Dataset excerpts:
____

/-- Whether an image may go to a core: an empty one, or, with no tiles of its own, one that already takes images of its grid with room (R361, R405).
`to_` holds the core and the groups of each image placed so far. -/
def State.imageFits (s : State) (c : Nat) (m : CoreImage) (to_ : SMap Nat) (dst : Nat) : Bool :=
  let x := s.gridAt m.grid
  let here := (to_.filter fun e => e.2 == dst).map (·.1)
  let n := (here.map fun k => (s.imageGroups c k).length).sum
  let tiles := (here.map fun k => (s.imageTiles c k).length).sum + (s.imageTiles c m.core).length
  s.coreEnabled dst && s.inPartition c (dst / 8) && s.residents dst == 0 && decide (tiles + (s.coreAt dst).tslots.length ≤ 8) &&
  (here.isEmpty || (x.ds.acc == 0 && decide (n + (s.imageGroups c m.core).length ≤ x.ds.perCore) && here.all fun k =>
    (s.imageGroups c k).all fun g => (s.groupAt g).grid == m.grid))

/-- Choose a core for every image, a pair for a paired one; none where one finds no place yet. -/
def State.placeImages (s : State) (c : Nat) : List CoreImage → SMap Nat → Option (SMap Nat)
  | [], to_ => some to_
  | m :: rest, to_ =>
    if (SMap.find to_ m.core).isSome then s.placeImages c rest to_
    else
      let paired := (s.gridAt m.grid).ds.paired
      let cands := (s.clusters c).flatMap (s.units paired)
      match cands.find? fun d => s.imageFits c m to_ d && (!paired || s.imageFits c { m with core := m.core + 1 } to_ (d + 1)) with
      | none => none
      | some d => s.placeImages c rest (if paired then SMap.put (SMap.put to_ m.core d) (m.core + 1) (d + 1) else SMap.put to_ m.core d)

/-- Put a tile that its holder still has into a free slot of the holder's core (R338). -/
def State.reslot (s : State) (t : Nat) : State :=
  match SMap.find s.tiles t with
  | none => s
  | some e =>
    let free := if (SMap.find (s.coreAt e.hold.core).tslots e.hold.slot).isNone then some e.hold.slot else s.freeSlot e.hold.core
    match free with
    | none => s
    | some i =>
      (s.setTile t { e with hold := { e.hold with slot := i }, delay := if e.delay = some noGroup then none else e.delay }).modCore e.hold.core fun k =>
        { k with tslots := SMap.put k.tslots i t }

/-- Start handler waves again in free handler contexts of their origins' dies; none where one finds no context yet. -/
def State.rewave (s : State) (c : Nat) : List Nat → Option State
  | [] => some s
  | h :: rest =>
    let die := match (s.warpAt h).origins with
      | (_, o) :: _ => coreDie (s.warpAt o.warp).core
      | [] => 0
    match s.handlerCore c die with
    | none => none
    | some k => ((s.modWarp h fun w => { w with core := k }).modCore k fun x => { x with handler := some h }).rewave c rest

/-- Give the normal warps of a context warp contexts on their new cores; the restore removes the marks of completed instructions (R62). The word at which it resumes a strand
starts a run, from which the words of the run count (R39); the strand is the one that was running, since strands form anew at run ends only (R54). -/
def State.recontext (s : State) (hs : List Nat) : State :=
  hs.foldl (fun s h => s.modWarp h fun w =>
    { w.redeem w.settledMarks with slotNo := if w.kind = .normal then s.freeContext w.core else w.slotNo, halted := false, runWords := 0 }) s
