/-- R392, R398, R399: what a handler does to its origins. rft outside a handler wave, and orgr and orgw there, trap with illegal operand 0x14. rft by one handler lane ends that lane and disposes of its origin thread: its record is no longer live, its marks are gone; resumed it stands
at its resume point, skipped after the trapping instruction, or it has exited; abort kills the grid. orgr gives each lane its origin's register, orgw puts a lane's value into it, a k register by halves, k0 and the constant predicates not at all. Frame: rft changes no byte of
memory but the record's FLAGS; orgr and orgw change none, and no other register.
The model's choice: a copy at a fault is retried by any resume of its thread (log 31). -/
def Obligations.HandlerInstructions : Prop :=
  (∀ (i : Instr) (s : State),
    ((∃ h m, i = .rft h m) ∨ (∃ h d n c dc, i = .orgr h d n c dc) ∨ (∃ h a n c dc, i = .orgw h a n c dc)) → s.Here → s.w.kind = .normal →
    ∃ t, exec i s = .next t ∧ s.Trapped t 0x03 (fun _ => 0x14) (fun l => s.w.active.getLsbD l) s.w.runPc) ∧
  (∀ (h : Hdr) (mode : RftMode) (s : State) (l : Nat) (o : Origin) (v : Warp) (st : Stop),
    s.Here → s.w.kind = .handler → lanesOf s.w.active = [l] → SMap.find s.w.origins l = some o → o.warp ≠ s.cur → SMap.find s.warps o.warp = some v → v.kind = .normal →
    v.stops.find? (fun q => q.lane == o.lane) = some st → st.late = none → s.groupColl v.grp = false →
    (mode ≠ .abort → ∃ t, exec (.rft h mode) s = .next t ∧ s.Disposed t o.warp o.lane o.recIdx mode v st ∧ t.w.exited = s.w.exited ||| s.w.active) ∧
    (mode = .abort → (SMap.find s.grids (s.groupAt v.grp).grid).isSome = true → (s.gridAt (s.groupAt v.grp).grid).killed = false →
      ∃ t, exec (.rft h mode) s = .next t ∧ (t.gridAt (s.groupAt v.grp).grid).killed = true ∧ SMap.find t.warps o.warp = none)) ∧
  (∀ (h : Hdr) (vd : Vr) (n : BitVec 6) (cls : OrgClass) (dc : Dc) (s : State), s.Here → s.w.kind = .handler → dc ≠ 7 →
    let i := Instr.orgr h vd n cls dc
    let value (l : Nat) : Word := match SMap.find s.w.origins l with
      | some o =>
        let v := s.warpAt o.warp
        match cls with
        | .v => v.rdV n.toNat o.lane
        | .k => BitVec.ofNat 32 ((v.rdK n.toNat).toNat % 2 ^ 32)
        | .kh => BitVec.ofNat 32 ((v.rdK n.toNat).toNat / 2 ^ 32)
        | .p => if v.rdP n.toNat o.lane then 1 else 0
        | .axf => BitVec.ofNat 32 (v.rdAxf o.lane).toNat
        | .fpc => BitVec.ofNat 32 v.fpc.toNat
      | none => 0
    ∃ t, exec i s = .next t ∧ s.OnlyWarp t ∧ s.Passed t i ∧ (t.w.uncounted s.w).still = s.w.still ∧ t.w.pend = s.w.pend ∧
      s.w.Counted t.w dc.toNat [.v vd.toNat] [⟨.v vd.toNat, (lanesOf s.w.active).map fun l => (l, (value l).zeroExtend 64)⟩]) ∧
  (∀ (h : Hdr) (va : Vr) (n : BitVec 6) (cls : OrgClass) (dc : Dc) (s : State) (l : Nat) (o : Origin) (v : Warp),
    s.Here → s.w.kind = .handler → lanesOf s.w.active = [l] → SMap.find s.w.origins l = some o → o.warp ≠ s.cur → SMap.find s.warps o.warp = some v →
    let i := Instr.orgw h va n cls dc
    let x := s.w.rdV va.toNat l
    ∃ t v', exec i s = .next t ∧ t.mem = s.mem ∧ t.groups = s.groups ∧ SMap.find t.warps o.warp = some v' ∧ (∀ g, g ≠ s.cur → g ≠ o.warp → SMap.find t.warps g = SMap.find s.warps g) ∧ t.w.runPc = s.w.runPc + BitVec.ofNat 64 (4 * i.words) ∧
      (t.w.uncounted s.w).still = s.w.still ∧ t.w.pend = s.w.pend ∧ v'.pcs = v.pcs ∧ v'.stops = v.stops ∧
      (∀ r m, m < 32 → o.lane < 32 → v'.rdV r m = if cls = .v ∧ r = n.toNat ∧ m = o.lane then x else v.rdV r m) ∧
      (∀ r, v'.rdK r = if r = n.toNat ∧ r ≠ 0 ∧ cls = .k then BitVec.ofNat 64 ((v.rdK r).toNat / 2 ^ 32 * 2 ^ 32 + x.toNat)
        else if r = n.toNat ∧ r ≠ 0 ∧ cls = .kh then BitVec.ofNat 64 (x.toNat * 2 ^ 32 + (v.rdK r).toNat % 2 ^ 32) else v.rdK r) ∧
      (∀ r m, m < 32 → o.lane < 32 → v'.rdP r m = if cls = .p ∧ r = n.toNat ∧ m = o.lane ∧ r ≠ 62 ∧ r ≠ 63 then x.getLsbD 0 else v.rdP r m) ∧
      (∀ m, v'.rdAxf m = if cls = .axf ∧ m = o.lane then BitVec.ofNat 6 x.toNat else v.rdAxf m) ∧ v'.fpc = if cls = .fpc then BitVec.ofNat 4 x.toNat else v.fpc)
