-- ==== Sys2Proof/Laws/PerInstr.lean ====
section
/-! SUPPORT. Facts about each instruction as syntax: how many words its encoding has (R35). -/

namespace Sys2Proof.Laws.EncodedLength

/-- The encoding of an instruction word has as many words as the instruction (R35); an operation or event of the device has none. -/
def Statement (i : Instr) : Prop := (encode i).length = if i.hdr?.isSome then i.words else 0
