/-- What a walk that finds a leaf has met in a table: the entry of a lower table, or the leaf, alone or in a group of 16. -/
theorem State.walkFrom_ok {s : State} {va level table : Nat} {x : Leaf} (h : s.walkFrom va (level + 1) table = .ok x) :
    let e := s.entryAt (slotOf va (level + 1) table)
    let slots := State.setResident.table s va (level + 1) table
    pteV e = true ∧ malformed (level + 1) e = false ∧
      (pteL e = false ∧ slots = State.setResident.table s va level (fld e 12 40 * 4096) ∧ s.walkFrom va level (fld e 12 40 * 4096) = .ok x ∨
       pteL e = true ∧ x.pte = e ∧ slots = [slotOf va (level + 1) table] ∧ (level + 1 = 2 ∨ pteTier e = 0) ∨
       pteL e = true ∧ x.pte = e ∧ slots = groupSlots va table ∧ level = 0 ∧ pteTier e ≠ 0 ∧ groupOk ((groupSlots va table).map s.entryAt) = true) := by
  intro e slots
  have hslots : slots = State.setResident.table s va (level + 1) table := rfl
  rw [State.setResident.table] at hslots
  rw [State.walkFrom] at h
  dsimp only at hslots h
  rw [← slotOf] at hslots h
  rw [groupSlots_eq] at hslots
  have hgroup : ((List.range 16).map fun j => s.entryAt (table + 8 * (vaIndex va 1 / 16 * 16) + 8 * j)) = (groupSlots va table).map s.entryAt := by
    rw [groupSlots, List.map_map]
    rfl
  rw [hgroup] at h
  have he : s.entryAt (slotOf va (level + 1) table) = e := rfl
  rw [he] at hslots h
  cases hV : pteV e with
  | false => simp [hV] at h
  | true =>
  cases hM : malformed (level + 1) e with
  | true => simp [hV, hM] at h
  | false =>
  rw [hV, hM] at h hslots
  refine ⟨rfl, rfl, ?_⟩
  cases hL : pteL e with
  | false =>
    rw [hL] at h hslots
    exact Or.inl ⟨rfl, hslots, h⟩
  | true =>
    rw [hL] at h hslots
    have hlow : level < 2 := by
      rw [malformed, if_pos hL] at hM
      simp only [Bool.or_eq_false_iff, decide_eq_false_iff_not] at hM
      omega
    have hleaf : (if level + 1 = 2 then
        if (pteTier e == 3 || pteTier e == 4) && fld e 12 9 == 0 then .ok ⟨va / 2 ^ 21 * 2 ^ 21, 2 ^ 21, e⟩ else .error 0x06
      else if pteTier e = 0 then .ok ⟨va / 4096 * 4096, 4096, e⟩
      else if pteTier e = 1 ∨ pteTier e = 2 then
        if groupOk ((groupSlots va table).map s.entryAt) then .ok ⟨va / 4096 * 4096, 4096, e⟩ else .error 0x06
      else .error 0x06 : Except Nat Leaf) = .ok x := h
    have hlist : slots = if level = 0 ∧ (pteTier e = 1 ∨ pteTier e = 2) then groupSlots va table else [slotOf va (level + 1) table] := hslots
    by_cases htwo : level + 1 = 2
    · rw [if_pos htwo] at hleaf
      split_ifs at hleaf
      cases hleaf
      exact Or.inr (Or.inl ⟨rfl, rfl, hlist.trans (if_neg (by omega)), Or.inl htwo⟩)
    · rw [if_neg htwo] at hleaf
      have hzero : level = 0 := by omega
      by_cases htier : pteTier e = 0
      · rw [if_pos htier] at hleaf
        refine Or.inr (Or.inl ⟨rfl, ?_, ?_, Or.inr htier⟩)
        · cases hleaf
          rfl
        · rw [hlist, if_neg (by omega)]
      · rw [if_neg htier] at hleaf
        split_ifs at hleaf with hgroups hok
        cases hleaf
        exact Or.inr (Or.inr ⟨rfl, rfl, hlist.trans (if_pos ⟨hzero, hgroups⟩), hzero, htier, hok⟩)

theorem slotOf_aligned (va level : Nat) {table : Nat} (ht : table % 4096 = 0) : slotOf va level table % 8 = 0 := by
  rw [slotOf]
  omega

theorem groupSlots_aligned {va table : Nat} (ht : table % 4096 = 0) : ∀ a ∈ groupSlots va table, a % 8 = 0 := by
  intro a ha
  obtain ⟨j, -, rfl⟩ := List.mem_map.1 ha
  omega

____

**WHAT THE TASK ASKS:**
Show a copy of each line from the data that includes the word "Prop".

**ANSWER SPACE:**
def Obligations.HandlerInstructions : Prop :=
def Statement (i : Instr) : Prop := (encode i).length = if i.hdr?.isSome then i.words else 0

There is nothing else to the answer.